Step 1: Configuring the scan
About this task
The Scan Configuration Wizard provides an easy way to configure a scan, when you do not need to change many of the default configuration settings.
Procedure
-
On the home screen click Web applications or, click File
> New > Web application scan.
The URL and Servers step of the wizard opens.
-
Enter the URL of your application in the text box.
AppScan attempts to connect to the server, and the green Connected to server messages appears when this succeeds.
-
Click Next.
The Login Management step appears, with the Recorded radio button selected.
-
Click Record, and select the Chromium browser.
The browser opens to the starting URL that you defined in the previous step. Your browsing is now being recorded by AppScan.
- Log into your application with an authorized username and password.
- When you have successfully logged-in, close the browser.

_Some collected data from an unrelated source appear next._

/-- Major 0x30, SYS (05_encoding Table 5-2). -/
def decodeMajor30 (w : Nat) : Option Instr :=
  if fieldAt w 12 14 == 0 then checked (.svc (finAt w 0 12))
  else if fieldAt w 12 14 == 1 then checked (.brk (finAt w 0 12))
  else if fieldAt w 0 26 == 8192 then checked (.eret)
  else if fieldAt w 12 9 == 3 then checked (.csrr (finAt w 21 5) (finAt w 0 12))
  else if fieldAt w 12 4 == 4 then checked (.csrw (finAt w 21 5) (finAt w 16 5) (finAt w 0 12))
  else if fieldAt w 12 14 == 5 then checked (.yield (finAt w 0 12))
  else if fieldAt w 5 16 == 768 then checked (.empty (finAt w 21 5) (finAt w 0 5))
  else if fieldAt w 0 26 == 28672 then checked (.halt)
  else none

/-- Major 0x31, TASK (05_encoding Table 5-2). -/
def decodeMajor31 (w : Nat) : Option Instr :=
  if fieldAt w 0 16 == 0 then checked (.spawn (finAt w 21 5) (finAt w 16 5))
  else if fieldAt w 12 14 == 1 then checked (.tdone (finAt w 0 12))
  else if fieldAt w 0 16 == 8192 then checked (.cdopen (finAt w 21 5) (finAt w 16 5))
  else if fieldAt w 8 8 == 48 then checked (.cdpres (finAt w 21 5) (finAt w 16 5) (finAt w 0 8))
  else if fieldAt w 0 16 == 16384 then checked (.cdclose (finAt w 21 5) (finAt w 16 5))
  else if fieldAt w 0 21 == 20480 then checked (.pair (finAt w 21 5))
  else if fieldAt w 0 21 == 24576 then checked (.unpair (finAt w 21 5))
  else if fieldAt w 6 10 == 448 then checked (.rcommit (finAt w 21 5) (finAt w 16 5) (finAt w 0 6))
  else if fieldAt w 9 7 == 64 then checked (.aswap (finAt w 21 5) (finAt w 16 5) (bitAt w 8) (finAt w 0 8))
  else none

/-- The decoder: the major opcode w[31:26] selects the format and the group (05_encoding R101, R104).
Majors 0x00, 0x07, 0x17, 0x1C to 0x1F, 0x28 to 0x2F and 0x32 to 0x3F are unassigned. -/
def decode (w : Nat) : Option Instr :=
  match w / 67108864 with
  | 1 => decodeMajor01 w
  | 2 => decodeMajor02 w
  | 3 => decodeMajor03 w
  | 4 => decodeMajor04 w
  | 5 => decodeMajor05 w
  | 6 => decodeMajor06 w
  | 8 => decodeMajor08 w
  | 9 => decodeMajor09 w
  | 10 => decodeMajor0A w
  | 11 => decodeMajor0B w
  | 12 => decodeMajor0C w
  | 13 => decodeMajor0D w
  | 14 => decodeMajor0E w
  | 15 => decodeMajor0F w
  | 16 => decodeMajor10 w
  | 17 => decodeMajor11 w
  | 18 => decodeMajor12 w
  | 19 => decodeMajor13 w
  | 20 => decodeMajor14 w
  | 21 => decodeMajor15 w
  | 22 => decodeMajor16 w
  | 24 => decodeMajor18 w
  | 25 => decodeMajor19 w
  | 26 => decodeMajor1A w
  | 27 => decodeMajor1B w
  | 32 => decodeMajor20 w
  | 33 => decodeMajor21 w
  | 34 => decodeMajor22 w
  | 35 => decodeMajor23 w
  | 36 => decodeMajor24 w
  | 37 => decodeMajor25 w
  | 38 => decodeMajor26 w
  | 39 => decodeMajor27 w
  | 48 => decodeMajor30 w
  | 49 => decodeMajor31 w
  | _ => none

The "Login Sequence" (the sequence of links that achieved the logged-in state) is displayed (see Record login with a browser for more details), and the gray key icon turns green, indicating that in-session detection is active.
This: changes to this:
- Click Next.
The Test Policy step appears, with the Default policy selected.
-
Click Next.
The Test Optimization step appears.with the Fast option selected.
- Click Next.
The final step of the wizard appears. You are now ready to run the scan (see Step 2: Running the scan).
Note: Although it is possible to start the automatic scan at this stage, in many cases a better result will be achieved by manually exploring the application first, as a regular user would (see Using a browser).